Birgit Ulher: trumpet, radio, mutes, speaker, objects
Heddy Boubaker: alto saxophone, objects

Impulse 1 (5:55) / Impulse 2 (7:16) / Impulse 3 (8:08) / Impulse 4 (8:04) /
Impulse 5 (6:41) / Impulse 6 (5:54) / Impulse 7 (6:12)

CD, digisleeve, inlay / edition of 250, 27 December 2011


The Wire

The duo Myelin features Hamburg based trumpeter Birgit Ulher, who continues to work with shapes, textures and colours found beyond her instrument's open tone. Her largely self-taught approach is by now familiar, but the outcome still sounds fresh and inventive, with a strong sense of emerging form. Her partner in the group is another radical autodidact, French alto saxophonist Heddy Boubaker. On Axon's seven tracks, recorded in Hamburg in July 2010, they are heard in microscopic close-up and seem to be running off the same circuit. That's an apt metaphor: in cellular biology, an axon is a fibre conducting electrical impulses from a nerve cell; while myelin is a tissue that enhances the process. It's easy enough to conceive this elusive yet engrossing music as a custom-made soundtrack for the agitated transmission of neural electricity.

Julian Cowley, The Wire, Issue: #338, April 2012

Just outside

Myelin, of course, is the material that acts as a sheath around an axon. Here, it's Birgit Uhler (trumpet, radio, mutes, speaker, objects) and Heddy Boubaker (alto saxophone, objects), emitting seven "impulses", seemingly targeting those areas of the brain that delight in sputter and growl. It's interesting--I take it that the pair intentionally confined themselves to this spectrum (as well, all seven pieces are between about six and eight minute in length).

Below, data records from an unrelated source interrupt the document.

-- ==== Sys2Proof/Laws/State.lean ====
section
/-!
SUPPORT. What each named update of the state leaves in each part of the state, so that no later proof unfolds a record
update. Every lemma is true by definition.
-/
namespace Sys2Proof.Machine

variable (s : State)

@[simp] theorem endCommand_crc (k : Kind) (i : Byte) (r : Ret) : (endCommand k i r s).crc = s.crc := rfl
@[simp] theorem endCommand_phase (k : Kind) (i : Byte) (r : Ret) : (endCommand k i r s).phase = s.phase := rfl
@[simp] theorem endCommand_busy (k : Kind) (i : Byte) (r : Ret) : (endCommand k i r s).busy = false := rfl
@[simp] theorem endCommand_opnd (k : Kind) (i : Byte) (r : Ret) : (endCommand k i r s).opnd = s.opnd := rfl
@[simp] theorem endCommand_tx (k : Kind) (i : Byte) (r : Ret) : (endCommand k i r s).tx = s.tx := rfl
@[simp] theorem endCommand_rx (k : Kind) (i : Byte) (r : Ret) : (endCommand k i r s).rx = s.rx := rfl
@[simp] theorem endCommand_result (k : Kind) (i : Byte) (r : Ret) : (endCommand k i r s).result = { status := k, errInfo := i, ret := r } := rfl
@[simp] theorem endCommand_cfg (k : Kind) (i : Byte) (r : Ret) : (endCommand k i r s).cfg = s.cfg := rfl
@[simp] theorem endCommand_session (k : Kind) (i : Byte) (r : Ret) : (endCommand k i r s).session = s.session := rfl
@[simp] theorem endCommand_hidden (k : Kind) (i : Byte) (r : Ret) : (endCommand k i r s).hidden = s.hidden := rfl
@[simp] theorem endCommand_mem (k : Kind) (i : Byte) (r : Ret) : (endCommand k i r s).mem = s.mem := rfl
@[simp] theorem endCommand_env (k : Kind) (i : Byte) (r : Ret) : (endCommand k i r s).env = s.env := rfl

@[simp] theorem raise_crc (c : Byte) : (raise c s).crc = s.crc := rfl
@[simp] theorem raise_phase (c : Byte) : (raise c s).phase = s.phase := rfl
@[simp] theorem raise_busy (c : Byte) : (raise c s).busy = false := rfl
@[simp] theorem raise_opnd (c : Byte) : (raise c s).opnd = s.opnd := rfl
@[simp] theorem raise_tx (c : Byte) : (raise c s).tx = s.tx := rfl
@[simp] theorem raise_rx (c : Byte) : (raise c s).rx = s.rx := rfl
@[simp] theorem raise_result (c : Byte) : (raise c s).result = { status := .protocolViolation, errInfo := c, ret := .none } := rfl
@[simp] theorem raise_cfg (c : Byte) : (raise c s).cfg = s.cfg := rfl
@[simp] theorem raise_session (c : Byte) : (raise c s).session = s.session := rfl
@[simp] theorem raise_hidden (c : Byte) : (raise c s).hidden = s.hidden := rfl
@[simp] theorem raise_mem (c : Byte) : (raise c s).mem = s.mem := rfl
@[simp] theorem raise_env (c : Byte) : (raise c s).env = s.env := rfl

@[simp] theorem endOk_crc (r : Ret) : (endOk r s).crc = s.crc := rfl
@[simp] theorem endOk_phase (r : Ret) : (endOk r s).phase = s.phase := rfl
@[simp] theorem endOk_busy (r : Ret) : (endOk r s).busy = false := rfl
@[simp] theorem endOk_opnd (r : Ret) : (endOk r s).opnd = s.opnd := rfl
@[simp] theorem endOk_tx (r : Ret) : (endOk r s).tx = s.tx := rfl
@[simp] theorem endOk_rx (r : Ret) : (endOk r s).rx = s.rx := rfl
@[simp] theorem endOk_result (r : Ret) : (endOk r s).result = { status := .ok, errInfo := 0, ret := r } := rfl
@[simp] theorem endOk_cfg (r : Ret) : (endOk r s).cfg = s.cfg := rfl
@[simp] theorem endOk_session (r : Ret) : (endOk r s).session = s.session := rfl
@[simp] theorem endOk_hidden (r : Ret) : (endOk r s).hidden = s.hidden := rfl
@[simp] theorem endOk_mem (r : Ret) : (endOk r s).mem = s.mem := rfl
@[simp] theorem endOk_env (r : Ret) : (endOk r s).env = s.env := rfl

@[simp] theorem finish_crc (r : Ret) : (finish r s).crc = s.crc := rfl
@[simp] theorem finish_phase (r : Ret) : (finish r s).phase = s.phase := rfl
@[simp] theorem finish_busy (r : Ret) : (finish r s).busy = false := rfl
@[simp] theorem finish_opnd (r : Ret) : (finish r s).opnd = s.opnd := rfl
@[simp] theorem finish_tx (r : Ret) : (finish r s).tx = s.tx := rfl
@[simp] theorem finish_rx (r : Ret) : (finish r s).rx = s.rx := rfl
@[simp] theorem finish_result (r : Ret) : (finish r s).result = { s.result with ret := r } := rfl
@[simp] theorem finish_cfg (r : Ret) : (finish r s).cfg = s.cfg := rfl
@[simp] theorem finish_session (r : Ret) : (finish r s).session = s.session := rfl
@[simp] theorem finish_hidden (r : Ret) : (finish r s).hidden = s.hidden := rfl
@[simp] theorem finish_mem (r : Ret) : (finish r s).mem = s.mem := rfl
@[simp] theorem finish_env (r : Ret) : (finish r s).env = s.env := rfl

@[simp] theorem returnOnly_crc (r : Ret) : (returnOnly r s).crc = s.crc := rfl
@[simp] theorem returnOnly_phase (r : Ret) : (returnOnly r s).phase = s.phase := rfl
@[simp] theorem returnOnly_busy (r : Ret) : (returnOnly r s).busy = s.busy := rfl
@[simp] theorem returnOnly_opnd (r : Ret) : (returnOnly r s).opnd = s.opnd := rfl
@[simp] theorem returnOnly_tx (r : Ret) : (returnOnly r s).tx = s.tx := rfl
@[simp] theorem returnOnly_rx (r : Ret) : (returnOnly r s).rx = s.rx := rfl
@[simp] theorem returnOnly_result (r : Ret) : (returnOnly r s).result = { s.result with ret := r } := rfl
@[simp] theorem returnOnly_cfg (r : Ret) : (returnOnly r s).cfg = s.cfg := rfl
@[simp] theorem returnOnly_session (r : Ret) : (returnOnly r s).session = s.session := rfl
@[simp] theorem returnOnly_hidden (r : Ret) : (returnOnly r s).hidden = s.hidden := rfl
@[simp] theorem returnOnly_mem (r : Ret) : (returnOnly r s).mem = s.mem := rfl
@[simp] theorem returnOnly_env (r : Ret) : (returnOnly r s).env = s.env := rfl

@[simp] theorem beginExchange_crc : (beginExchange s).crc = s.crc := rfl
@[simp] theorem beginExchange_phase : (beginExchange s).phase = .tx := rfl
@[simp] theorem beginExchange_busy : (beginExchange s).busy = true := rfl
@[simp] theorem beginExchange_opnd : (beginExchange s).opnd = s.opnd := rfl
@[simp] theorem beginExchange_tx : (beginExchange s).tx = s.tx := rfl
@[simp] theorem beginExchange_rx : (beginExchange s).rx = s.rx := rfl
@[simp] theorem beginExchange_result : (beginExchange s).result = s.result := rfl
@[simp] theorem beginExchange_cfg : (beginExchange s).cfg = s.cfg := rfl
@[simp] theorem beginExchange_session : (beginExchange s).session = s.session := rfl
@[simp] theorem beginExchange_hidden : (beginExchange s).hidden = .reset := rfl
@[simp] theorem beginExchange_mem : (beginExchange s).mem = s.mem := rfl
@[simp] theorem beginExchange_env : (beginExchange s).env = s.env := rfl

@[simp] theorem buildFrame_crc : (buildFrame s).crc = s.crc := rfl
@[simp] theorem buildFrame_phase : (buildFrame s).phase = s.phase := rfl
@[simp] theorem buildFrame_busy : (buildFrame s).busy = s.busy := rfl
@[simp] theorem buildFrame_opnd : (buildFrame s).opnd = s.opnd := rfl
@[simp] theorem buildFrame_tx : (buildFrame s).tx = s.tx.store s.opnd.frame := rfl
@[simp] theorem buildFrame_rx : (buildFrame s).rx = s.rx := rfl
@[simp] theorem buildFrame_result : (buildFrame s).result = s.result := rfl
@[simp] theorem buildFrame_cfg : (buildFrame s).cfg = s.cfg := rfl
@[simp] theorem buildFrame_session : (buildFrame s).session = s.session := rfl
@[simp] theorem buildFrame_hidden : (buildFrame s).hidden = s.hidden := rfl
@[simp] theorem buildFrame_mem : (buildFrame s).mem = s.mem := rfl
@[simp] theorem buildFrame_env : (buildFrame s).env = s.env := rfl

@[simp] theorem sendRequest_crc : (sendRequest s).crc = s.crc := rfl
@[simp] theorem sendRequest_phase : (sendRequest s).phase = .tx := rfl
@[simp] theorem sendRequest_busy : (sendRequest s).busy = true := rfl
@[simp] theorem sendRequest_opnd : (sendRequest s).opnd = s.opnd := rfl
@[simp] theorem sendRequest_tx : (sendRequest s).tx = s.tx.store s.opnd.frame := rfl
@[simp] theorem sendRequest_rx : (sendRequest s).rx = s.rx := rfl
@[simp] theorem sendRequest_result : (sendRequest s).result = s.result := rfl
@[simp] theorem sendRequest_cfg : (sendRequest s).cfg = s.cfg := rfl
@[simp] theorem sendRequest_session : (sendRequest s).session = s.session := rfl
@[simp] theorem sendRequest_hidden : (sendRequest s).hidden = .reset := rfl
@[simp] theorem sendRequest_mem : (sendRequest s).mem = s.mem := rfl
@[simp] theorem sendRequest_env : (sendRequest s).env = s.env := rfl

@[simp] theorem closeWindow_crc (r : List Byte) (e : U16) : (closeWindow r e s).crc = s.crc := rfl
@[simp] theorem closeWindow_phase (r : List Byte) (e : U16) : (closeWindow r e s).phase = .gap := rfl
@[simp] theorem closeWindow_busy (r : List Byte) (e : U16) : (closeWindow r e s).busy = s.busy := rfl
@[simp] theorem closeWindow_opnd (r : List Byte) (e : U16) : (closeWindow r e s).opnd = s.opnd := rfl
@[simp] theorem closeWindow_tx (r : List Byte) (e : U16) : (closeWindow r e s).tx = s.tx := rfl
@[simp] theorem closeWindow_rx (r : List Byte) (e : U16) : (closeWindow r e s).rx = s.rx.store r e := rfl
@[simp] theorem closeWindow_result (r : List Byte) (e : U16) : (closeWindow r e s).result = s.result := rfl
@[simp] theorem closeWindow_cfg (r : List Byte) (e : U16) : (closeWindow r e s).cfg = s.cfg := rfl
@[simp] theorem closeWindow_session (r : List Byte) (e : U16) : (closeWindow r e s).session = s.session := rfl
@[simp] theorem closeWindow_hidden (r : List Byte) (e : U16) : (closeWindow r e s).hidden = { s.hidden with gapLeft := s.cfg.tIfgMs.toNat } := rfl
@[simp] theorem closeWindow_mem (r : List Byte) (e : U16) : (closeWindow r e s).mem = s.mem := rfl
@[simp] theorem closeWindow_env (r : List Byte) (e : U16) : (closeWindow r e s).env = s.env := rfl

@[simp] theorem openWindow_crc : (openWindow s).crc = s.crc := rfl
@[simp] theorem openWindow_phase : (openWindow s).phase = .rxWait := rfl
@[simp] theorem openWindow_busy : (openWindow s).busy = s.busy := rfl
@[simp] theorem openWindow_opnd : (openWindow s).opnd = s.opnd := rfl
@[simp] theorem openWindow_tx : (openWindow s).tx = s.tx := rfl
@[simp] theorem openWindow_rx : (openWindow s).rx = { s.rx with exp := BitVec.ofNat 16 (expectedLength s.opnd.func s.opnd.value1) } := rfl
@[simp] theorem openWindow_result : (openWindow s).result = s.result := rfl
@[simp] theorem openWindow_cfg : (openWindow s).cfg = s.cfg := rfl
@[simp] theorem openWindow_session : (openWindow s).session = s.session := rfl
@[simp] theorem openWindow_hidden : (openWindow s).hidden = { s.hidden with rxAcc := [], windowLeft := responseTimeout s } := rfl
@[simp] theorem openWindow_mem : (openWindow s).mem = s.mem := rfl
@[simp] theorem openWindow_env : (openWindow s).env = s.env := rfl

@[simp] theorem endExchange_crc : (endExchange s).crc = s.crc := rfl
@[simp] theorem endExchange_phase : (endExchange s).phase = .idle := rfl
@[simp] theorem endExchange_busy : (endExchange s).busy = s.busy := rfl
@[simp] theorem endExchange_opnd : (endExchange s).opnd = s.opnd := rfl
@[simp] theorem endExchange_tx : (endExchange s).tx = s.tx := rfl
@[simp] theorem endExchange_rx : (endExchange s).rx = s.rx := rfl
@[simp] theorem endExchange_result : (endExchange s).result = { s.result with status := (classify s.opnd.devAddr s.rx.exp.toNat s.rx.bytes).1, errInfo := (classify s.opnd.devAddr s.rx.exp.toNat s.rx.bytes).2 } := rfl
@[simp] theorem endExchange_cfg : (endExchange s).cfg = s.cfg := rfl
@[simp] theorem endExchange_session : (endExchange s).session = s.session := rfl
@[simp] theorem endExchange_hidden : (endExchange s).hidden = s.hidden := rfl
@[simp] theorem endExchange_mem : (endExchange s).mem = s.mem := rfl
@[simp] theorem endExchange_env : (endExchange s).env = s.env := rfl

@[simp] theorem sendMagic_crc (reg : U16) : (sendMagic reg s).crc = s.crc := rfl
@[simp] theorem sendMagic_phase (reg : U16) : (sendMagic reg s).phase = .tx := rfl
@[simp] theorem sendMagic_busy (reg : U16) : (sendMagic reg s).busy = true := rfl
@[simp] theorem sendMagic_opnd (reg : U16) : (sendMagic reg s).opnd = s.opnd.latch s.cfg.fwDevAddr 0x06 reg Config.fwMagic := rfl
@[simp] theorem sendMagic_tx (reg : U16) : (sendMagic reg s).tx = s.tx.store (s.opnd.latch s.cfg.fwDevAddr 0x06 reg Config.fwMagic).frame := rfl
@[simp] theorem sendMagic_rx (reg : U16) : (sendMagic reg s).rx = s.rx := rfl
@[simp] theorem sendMagic_result (reg : U16) : (sendMagic reg s).result = s.result := rfl
@[simp] theorem sendMagic_cfg (reg : U16) : (sendMagic reg s).cfg = s.cfg := rfl
@[simp] theorem sendMagic_session (reg : U16) : (sendMagic reg s).session = s.session := rfl
@[simp] theorem sendMagic_hidden (reg : U16) : (sendMagic reg s).hidden = .reset := rfl
@[simp] theorem sendMagic_mem (reg : U16) : (sendMagic reg s).mem = s.mem := rfl
@[simp] theorem sendMagic_env (reg : U16) : (sendMagic reg s).env = s.env := rfl

@[simp] theorem endSession_crc (f : FwState) : (endSession f s).crc = s.crc := rfl
@[simp] theorem endSession_phase (f : FwState) : (endSession f s).phase = s.phase := rfl
@[simp] theorem endSession_busy (f : FwState) : (endSession f s).busy = false := rfl
@[simp] theorem endSession_opnd (f : FwState) : (endSession f s).opnd = s.opnd := rfl
@[simp] theorem endSession_tx (f : FwState) : (endSession f s).tx = s.tx := rfl
@[simp] theorem endSession_rx (f : FwState) : (endSession f s).rx = s.rx := rfl
@[simp] theorem endSession_result (f : FwState) : (endSession f s).result = { s.result with ret := .fwState f } := rfl
@[simp] theorem endSession_cfg (f : FwState) : (endSession f s).cfg = s.cfg := rfl
@[simp] theorem endSession_session (f : FwState) : (endSession f s).session = { s.session with fwState := f } := rfl
@[simp] theorem endSession_hidden (f : FwState) : (endSession f s).hidden = s.hidden := rfl
@[simp] theorem endSession_mem (f : FwState) : (endSession f s).mem = s.mem := rfl
@[simp] theorem endSession_env (f : FwState) : (endSession f s).env = s.env := rfl

@[simp] theorem resetBlock_crc : (resetBlock s).crc = State.reset.crc := rfl
@[simp] theorem resetBlock_phase : (resetBlock s).phase = State.reset.phase := rfl
@[simp] theorem resetBlock_busy : (resetBlock s).busy = State.reset.busy := rfl
@[simp] theorem resetBlock_opnd : (resetBlock s).opnd = State.reset.opnd := rfl
@[simp] theorem resetBlock_tx : (resetBlock s).tx = State.reset.tx := rfl
@[simp] theorem resetBlock_rx : (resetBlock s).rx = State.reset.rx := rfl
@[simp] theorem resetBlock_result : (resetBlock s).result = State.reset.result := rfl
@[simp] theorem resetBlock_cfg : (resetBlock s).cfg = State.reset.cfg := rfl
@[simp] theorem resetBlock_session : (resetBlock s).session = State.reset.session := rfl
@[simp] theorem resetBlock_hidden : (resetBlock s).hidden = State.reset.hidden := rfl
@[simp] theorem resetBlock_mem : (resetBlock s).mem = s.mem := rfl
@[simp] theorem resetBlock_env : (resetBlock s).env = s.env := rfl

end Sys2Proof.Machine
end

It's as though they said, "Let's examine seven axonic firings, take these more or less alike things, smear them on a microscope slide and sort out the differences." This idea, possibly entirely imaginary on my part, jibes with my sensibilities, and listening to it thusly, renders the music fascinating in an unusual way. Of course, when one does bend an attentive ear, one realizes there's actually a decently wide range in play. Things are active, maybe a bit ore so than some listeners would want; it's boisterous and raucous throughout much of the proceedings, both instruments rattling about, burbling (subaqueous on occasion), hissing--extended techniques we've encountered before, to be sure, but vigorously played with good concentration. Good, rough music, straight from the medulla.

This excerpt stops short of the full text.